WHAT IS BEING ASKED> Go through the data and copy each line that holds "takePrecise".
========
/-! ## The slot (R355) -/

/-- The armed breakpoint of lowest number that matches the PC (R375). -/
def Ctx.breakpoint (x : Ctx) : Option (BitVec 2) :=
  let hit (r : Word) : Bool := r.getLsbD 63 && (r.extractLsb' 1 47).setWidth 63 == x.pc.extractLsb' 1 63
  if x.skipBrk then none
  else if hit x.dbg.ibrk0 then some 0#2 else if hit x.dbg.ibrk1 then some 1#2
  else if hit x.dbg.ibrk2 then some 2#2 else if hit x.dbg.ibrk3 then some 3#2 else none

/-- Delivery of the pending precise trap of a load, pop or other instruction that was refused: its own slot (R96, R353). -/
def State.takePrecise (s : State) (t : PendTrap) : State := s.useSlot.enterTrap s.cur t s.me.pc

/-- A move: an instruction or event to run, or a state reached without one. -/
inductive Move
  | run (i : Instr) (s : State)
  | done (s : State)

noncomputable section

/-- The slot of context c: the first of R355 that applies; the machine has moved on to the slot's cycle. When a dump or the start of a trace comes
first, only a cycle passes on its package (R382, R386). -/
def State.slot (s : State) (c : Nat) : Move :=
  let t := s.slotCycle c
  let now := (s.pkg (pkgOf c)).cycle
  if s.pausedIn (pkgOf c) (t - now) then .done (s.advance (pkgOf c) (now + 1)) else
  let s := (s.advance (pkgOf c) t).updCore (coreOf c) (fun k => { k with cycle := t })
  let s := ({ s with cur := c }).updCtx c (fun x => { x with wait := if x.wait.beforeIssue then .none else x.wait })
  let x := s.me
  match x.watchPend with
  | some w => .run (.watchpointMatch w.addr (w.info.setWidth 3) w.pc) s
  | none =>
  match x.stepPend with
  | some pc => .run (.stepHold pc) s
  | none =>
  if x.cancel.isSome then .run .cancelTrap s
  else if x.imps != [] && !x.tr.inh then .run .attributedImpreciseTrap s
  else match x.precise with
  | some t => .done (s.takePrecise t)
  | none =>
  match x.breakpoint with
  | some i => .run (.ibrkMatch i) s
  | none =>
  match s.fetch with
  | .stop s' => .done s'
  | .halves h0 h1 =>
    let w : BitVec 32 := if h0.getLsbD 15 then h0 ++ h1 else h0.setWidth 32
    let s := { s with fetched := w }
    match decodeHalves h0 h1 with
    | .ok i => .run i s
    | .error r => .run (.encodingNotAnInstruction w r) s

end

/-! ## Which event may happen (R110, R420, R278) -/

/-- Whether a write's predecessors are known to be applied at a die (R110). -/
def Msg.causal (m : Msg) (d : Nat) (k : Clock) : Bool :=
  if pkgOf m.src ≠ d / 8 then true
  else
    let own := dieNo m.src
    (List.range 5).all (fun i => decide (m.stamp.get i ≤ k.get i) || (i == own && decide (m.num ≤ k.get i + 1)))

/-- An earlier write of the same core, of a kind that f accepts, to bytes of the part is still under way. -/
def State.ahead (s : State) (m : Msg) (p : Part) (f : MsgKind → Bool) : Bool :=
  match s.cellOf m p with
  | none => false
  | some k => s.net.any (fun e => decide (e.id < m.id) && coreOf e.src == coreOf m.src && f e.kind && !e.drop &&
      e.parts.any (fun q => !q.done && (match s.cellOf e q with
        | some j => decide (j < k + p.size) && decide (k < j + q.size)
        | none => false)))

/-- An earlier posted store of the same core to bytes of the part is still under way (R420). -/
def State.storeAhead (s : State) (m : Msg) (p : Part) : Bool := s.ahead m p MsgKind.isWrite

/-- An earlier posted operation of the same core to bytes of the part is still on its way to the bank: its value is not known before, so
that a load waits for it where it would return a buffered store (R107 item 3, R110, R115). -/
def State.opAhead (s : State) (m : Msg) (p : Part) : Bool := s.ahead m p (fun k => k.isWrite && k != .store)

/-- A message reads through its core's posted-store buffer (R420). -/
def MsgKind.readsThrough : MsgKind → Bool
  | .load => true | .waitv .. => true | _ => false

/-- The 64-byte line a part of a message names: of the memory behind it, whatever key leads there, else of the place as it stands. -/
def State.lineOf (s : State) (m : Msg) (p : Part) : Option (Nat × Nat × Nat) :=
  match s.cellOf m p with
  | some k => some (0, k / 64, 0)
  | none => match p.loc with
    | .remote a x | .accepted a x => some (1, a, x / 64)
    | .priv a x | .owned a x => some (2, a, x / 64)
    | _ => none

/-- An earlier write of the same context to the same 64-byte line of another package is still under way (R107 item 5). -/
def State.lineAhead (s : State) (m : Msg) (p : Part) : Bool :=
  !p.loc.inPkg (pkgOf m.src) &&
    s.net.any (fun e => decide (e.id < m.id) && e.src == m.src && e.parts.any (fun q => !q.done && !q.loc.inPkg (pkgOf m.src) &&
      (s.lineOf e q).isSome && s.lineOf e q == s.lineOf m p))

/-- Whether a message orders as a release (R113, R115, R116). -/
def MsgKind.isRelease : MsgKind → Bool
  | .store => true | .atomic .. => true | .sch _ => true | .rsvrel => true | .binit _ => true | .barrive => true
  | _ => false

/-- The page a part needs is not there yet: a fault of it is with the pager (R368). -/
def State.pageAwaited (s : State) (m : Msg) (p : Part) : Bool :=
  match s.homeOf m.src m.job m.kind.acc p.loc p.size with
  | .miss g space va => (s.die (dieOfGal g)).faulted space (va / 65536) || (s.die (dieOfGal g)).walking space (va / 65536)
  | _ => false

/-- A message holds, or asks for, an entry of a waiter store (R222). -/
def MsgKind.isWaiter : MsgKind → Bool
  | .lrw => true | .bwait _ => true | _ => false

/-- The waiters of reservations and barriers in the store of die d that are of other packages (R222). -/
def State.foreignWaiters (s : State) (d : Nat) : Nat :=
  let foreign (w : Nat) : Bool := match s.message w with | some m => pkgOf m.src != d / 8 | none => false
  let held (l : List Nat) : Nat := (l.filter foreign).length
  ((s.resvs.filter (fun e => homeDie e.1 == d)).map (fun e => held e.2.waiters)).sum +
    ((s.bwaits.filter (fun e => homeDie e.1 == d)).map (fun e => held e.2)).sum

/-- A barrier's fields (R227). -/
structure Bar where
  poison   : Bool
  phase    : Nat
  arrived  : Nat
  expected : Nat
  dw1      : Nat
  deriving DecidableEq, Repr

/-- The barrier at cell k. -/
def State.barAt (s : State) (k : Nat) : Bar :=
  let a := s.load k 8
  ⟨a / 2 ^ 63 == 1, a / 2 ^ 40 % 2 ^ 16, a / 2 ^ 20 % 2 ^ 20, a % 2 ^ 20, s.load (k + 8) 8⟩

/-- The rule that judges the waiters of a barrier in the state as written (R227). -/
def Bar.judge (b : Bar) (p : Nat) : Option Nat := if p ≠ b.phase then some 0 else if b.poison then some 1 else none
========
TASK OUTPUT>
def State.takePrecise (s : State) (t : PendTrap) : State := s.useSlot.enterTrap s.cur t s.me.pc
  | some t => .done (s.takePrecise t)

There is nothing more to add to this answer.